Stored data entries:
* * * * *

/-! ### Tick starts, epochs and reconciliation (R204, R205, R211 to R216, R229) -/

/-- Tenants that hold anything in the ledger of die `d`. -/
def ledgerTenants (s : Chip) (d : Fin 4) : List (Fin 256) :=
  let l := s.led d
  let fromRegs := (s.d d).regs.filterMap fun e =>
    if 2 * 1048576 + 0x1000 ≤ e.1 ∧ e.1 < 2 * 1048576 + 0x2000 then some ((e.1 - (2 * 1048576 + 0x1000)) / 16) else none
  (dedup (l.bal.map Prod.fst ++ l.rt.map Prod.fst ++ (s.d d).runCyc.map Prod.fst ++ fromRegs)).map (Fin.ofNat 256)

/-- A new epoch for one tenant (R205). -/
def epochTenant (s : Chip) (d : Fin 4) (t : Fin 256) : Chip :=
  let b := (s.fld d (Rf.LEDGER_ALLOT_ALLOT.at t.val) : Int) * 64 + min (balOf s d t) 0
  let s := setBal s d t b
  if b < -((s.led d).budget : Int) then exhaust s d t else s.setFld d (Rf.LEDGER_TSTAT_EXHAUSTED.at t.val) 0

/-- A die begins a new epoch (R205, R221): balances are set and the cap from die 0 applies. -/
def epochDie (s : Chip) (d : Fin 4) (first : Bool) : Chip :=
  let s := s.onLedger d fun l => { l with told := [], epochRes := 0 }
  let s := overAll (fun s t => epochTenant s d t) s (ledgerTenants s d)
  match (s.led d).capNew with
  | some c => (s.onLedger d fun l => { l with capNew := none }).setFld d Rf.LEDGER_CAP_CAP c
  | none => if first then s else raise s d ledgerSrc K.CAPMISS 0 0

/-- The ledger of die `d` at its tick start: what was reserved after the last STITCH returns, the settings take effect,
and the energy of the last tick goes to die 0 (R197, R214, R229). -/
def ledgerTickStart (s : Chip) (d : Fin 4) : Chip :=
  let s := overAll (fun s t => if (s.led d).closed then setBal s d t (balOf s d t + mapGet (fun _ => 0) (s.led d).rt t.val) else s)
    s ((s.led d).rt.map fun e => Fin.ofNat 256 e.1)
  let s := sendTotal s d
  (s.onLedger d fun l =>
    { l with resvd := 0, rt := [], unused := [], closed := false, workE := 0, workN := 0
             budget := s.fld d Rf.LEDGER_TICK_BUDGET_BUDGET, enforce := s.flag d Rf.LEDGER_CTL_ENFORCE }).upd d
    fun x => { x with runCyc := [] }

/-- Whether the tick numbered `n` begins a new epoch (R204). -/
def beginsEpoch (s : Chip) (n : Nat) : Bool := !s.epochRuns || decide (s.epochE ≤ (n + 2 ^ 48 - s.epochTick) % 2 ^ 48)

/-- Die 0 begins a new epoch with tick `n`. -/
def epochAdvance (s : Chip) (n : Nat) : Chip :=
  let first := !s.epochRuns
  let s := { s with epochTick := n, epochE := s.fld 0 Rf.LEDGER_EPOCH_E, epochRuns := true }
  if first then s else s.setFld 0 Rf.LEDGER_EPOCH_NUM_NUM (s.fld 0 Rf.LEDGER_EPOCH_NUM_NUM + 1)

/-- Charge one tenant at reconciliation (R212, R215, R216, R243). -/
def chargeTenant (s : Chip) (d : Fin 4) (dyn cycles : Nat) (t : Fin 256) : Chip × Nat :=
  let ct := mapGet (fun _ => 0) (s.d d).runCyc t.val
  let et := if cycles = 0 then 0 else dyn * ct / cycles
  let rt := mapGet (fun _ => 0) (s.led d).rt t.val
  let s := setBal s d t (balOf s d t + rt - et)
  let s := s.setFld d (Rf.LEDGER_LAST_E_LAST_E.at t.val) (min et (2 ^ 32 - 1))
  let s := if balOf s d t < -((s.led d).budget : Int) && !s.flag d (Rf.LEDGER_TSTAT_EXHAUSTED.at t.val) then exhaust s d t
    else s
  let miss := if 0 < rt then decide (5 * rt < 4 * et) else decide (0 < et)
  (if miss then raise s d ledgerSrc K.COSTMISS t (toBits 32 (clampI (-(2 ^ 31 : Int)) (2 ^ 32 - 1) ((et : Int) - rt)))
   else s, et)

* * * * *

## [WORK ITEM]
Every line that holds the word "Bool" should be copied from the records above.

## [RESULT OF THE EXERCISE]
def epochDie (s : Chip) (d : Fin 4) (first : Bool) : Chip :=
def beginsEpoch (s : Chip) (n : Nat) : Bool := !s.epochRuns || decide (s.epochE ≤ (n + 2 ^ 48 - s.epochTick) % 2 ^ 48)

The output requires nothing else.